• [Problem] Gather the lines below that include the string "Laws", copying each in full.

• [Source data]

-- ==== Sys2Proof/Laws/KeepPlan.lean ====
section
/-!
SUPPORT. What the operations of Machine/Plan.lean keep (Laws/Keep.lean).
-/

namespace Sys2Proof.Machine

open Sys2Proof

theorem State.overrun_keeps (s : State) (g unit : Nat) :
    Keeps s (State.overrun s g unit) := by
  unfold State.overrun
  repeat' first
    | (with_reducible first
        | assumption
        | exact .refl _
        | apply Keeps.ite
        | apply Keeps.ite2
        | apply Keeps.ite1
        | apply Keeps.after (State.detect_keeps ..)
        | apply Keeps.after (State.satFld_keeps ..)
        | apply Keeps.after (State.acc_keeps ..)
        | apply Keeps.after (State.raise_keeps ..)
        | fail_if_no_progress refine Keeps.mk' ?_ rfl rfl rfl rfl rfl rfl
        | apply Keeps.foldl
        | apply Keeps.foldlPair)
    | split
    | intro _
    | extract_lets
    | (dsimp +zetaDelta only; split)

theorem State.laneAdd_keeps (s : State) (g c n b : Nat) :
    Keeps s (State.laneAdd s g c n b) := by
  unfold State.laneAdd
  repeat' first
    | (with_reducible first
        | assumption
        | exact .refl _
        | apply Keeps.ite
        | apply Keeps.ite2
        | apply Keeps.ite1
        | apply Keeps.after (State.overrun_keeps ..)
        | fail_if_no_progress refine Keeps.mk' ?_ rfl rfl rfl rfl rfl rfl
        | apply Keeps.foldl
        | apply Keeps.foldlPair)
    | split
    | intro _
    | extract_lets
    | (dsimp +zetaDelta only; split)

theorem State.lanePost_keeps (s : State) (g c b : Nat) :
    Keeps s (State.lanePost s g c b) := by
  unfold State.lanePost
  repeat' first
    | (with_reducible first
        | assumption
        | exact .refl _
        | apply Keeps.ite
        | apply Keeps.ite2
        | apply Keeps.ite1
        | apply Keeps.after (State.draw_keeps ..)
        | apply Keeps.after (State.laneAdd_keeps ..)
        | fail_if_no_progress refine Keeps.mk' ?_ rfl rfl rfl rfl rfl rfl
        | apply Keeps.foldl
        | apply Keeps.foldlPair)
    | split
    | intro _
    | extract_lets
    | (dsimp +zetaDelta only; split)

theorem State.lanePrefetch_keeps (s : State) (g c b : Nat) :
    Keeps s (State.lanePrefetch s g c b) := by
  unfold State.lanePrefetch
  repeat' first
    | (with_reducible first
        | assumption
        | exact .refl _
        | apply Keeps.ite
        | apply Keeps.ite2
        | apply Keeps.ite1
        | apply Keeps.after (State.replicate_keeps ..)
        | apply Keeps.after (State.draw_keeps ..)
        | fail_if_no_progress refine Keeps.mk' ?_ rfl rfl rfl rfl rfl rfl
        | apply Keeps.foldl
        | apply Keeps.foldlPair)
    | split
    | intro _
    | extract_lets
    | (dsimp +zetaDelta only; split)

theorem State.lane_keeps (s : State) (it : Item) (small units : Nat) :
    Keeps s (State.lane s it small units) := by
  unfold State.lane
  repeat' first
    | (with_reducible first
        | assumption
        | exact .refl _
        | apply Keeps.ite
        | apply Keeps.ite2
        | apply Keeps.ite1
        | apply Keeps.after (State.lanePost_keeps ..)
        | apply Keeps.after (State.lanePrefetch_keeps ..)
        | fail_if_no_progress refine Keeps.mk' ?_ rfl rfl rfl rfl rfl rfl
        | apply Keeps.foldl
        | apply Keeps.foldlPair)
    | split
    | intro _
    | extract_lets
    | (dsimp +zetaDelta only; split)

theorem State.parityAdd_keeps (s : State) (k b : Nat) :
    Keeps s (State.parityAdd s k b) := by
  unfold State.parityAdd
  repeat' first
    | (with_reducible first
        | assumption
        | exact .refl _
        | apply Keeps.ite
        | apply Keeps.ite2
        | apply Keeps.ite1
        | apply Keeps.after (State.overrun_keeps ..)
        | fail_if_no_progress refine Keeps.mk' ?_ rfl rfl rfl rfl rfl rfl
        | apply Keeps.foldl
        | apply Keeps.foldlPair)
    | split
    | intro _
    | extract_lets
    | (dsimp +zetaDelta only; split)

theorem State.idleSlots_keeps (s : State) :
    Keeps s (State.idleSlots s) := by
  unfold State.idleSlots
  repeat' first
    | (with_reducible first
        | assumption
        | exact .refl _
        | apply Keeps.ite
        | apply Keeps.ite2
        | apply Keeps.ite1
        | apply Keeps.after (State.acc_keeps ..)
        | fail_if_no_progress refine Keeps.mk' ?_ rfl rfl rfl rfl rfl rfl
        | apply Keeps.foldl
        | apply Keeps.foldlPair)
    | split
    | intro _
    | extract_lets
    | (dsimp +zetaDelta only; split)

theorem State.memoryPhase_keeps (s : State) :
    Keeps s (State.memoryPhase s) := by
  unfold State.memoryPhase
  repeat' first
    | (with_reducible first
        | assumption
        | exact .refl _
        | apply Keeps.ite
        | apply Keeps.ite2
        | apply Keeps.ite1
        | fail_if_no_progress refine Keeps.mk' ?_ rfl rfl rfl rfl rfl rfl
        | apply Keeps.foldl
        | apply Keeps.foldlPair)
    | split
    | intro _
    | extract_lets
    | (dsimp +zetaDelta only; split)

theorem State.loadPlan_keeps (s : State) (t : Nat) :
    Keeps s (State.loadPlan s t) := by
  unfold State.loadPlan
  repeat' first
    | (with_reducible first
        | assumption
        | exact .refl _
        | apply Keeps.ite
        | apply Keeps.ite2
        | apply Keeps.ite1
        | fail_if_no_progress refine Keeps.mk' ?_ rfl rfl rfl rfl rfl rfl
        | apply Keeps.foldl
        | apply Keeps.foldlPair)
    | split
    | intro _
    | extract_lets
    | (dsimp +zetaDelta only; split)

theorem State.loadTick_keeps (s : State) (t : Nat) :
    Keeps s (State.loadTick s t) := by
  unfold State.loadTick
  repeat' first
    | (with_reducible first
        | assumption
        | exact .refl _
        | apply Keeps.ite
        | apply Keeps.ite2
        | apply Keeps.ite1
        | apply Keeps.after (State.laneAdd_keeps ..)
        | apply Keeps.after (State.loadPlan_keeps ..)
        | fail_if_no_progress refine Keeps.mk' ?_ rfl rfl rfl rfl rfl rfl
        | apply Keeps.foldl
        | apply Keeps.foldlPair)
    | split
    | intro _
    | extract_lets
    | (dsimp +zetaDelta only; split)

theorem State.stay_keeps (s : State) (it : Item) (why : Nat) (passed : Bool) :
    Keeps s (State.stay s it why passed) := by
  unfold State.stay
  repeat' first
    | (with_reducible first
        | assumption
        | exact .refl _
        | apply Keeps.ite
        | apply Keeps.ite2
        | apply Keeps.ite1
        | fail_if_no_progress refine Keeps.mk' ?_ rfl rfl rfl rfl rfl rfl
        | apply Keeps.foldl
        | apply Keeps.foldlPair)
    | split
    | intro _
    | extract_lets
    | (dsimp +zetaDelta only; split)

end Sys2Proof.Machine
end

• [Exercise response]
-- ==== Sys2Proof/Laws/KeepPlan.lean ====
SUPPORT. What the operations of Machine/Plan.lean keep (Laws/Keep.lean).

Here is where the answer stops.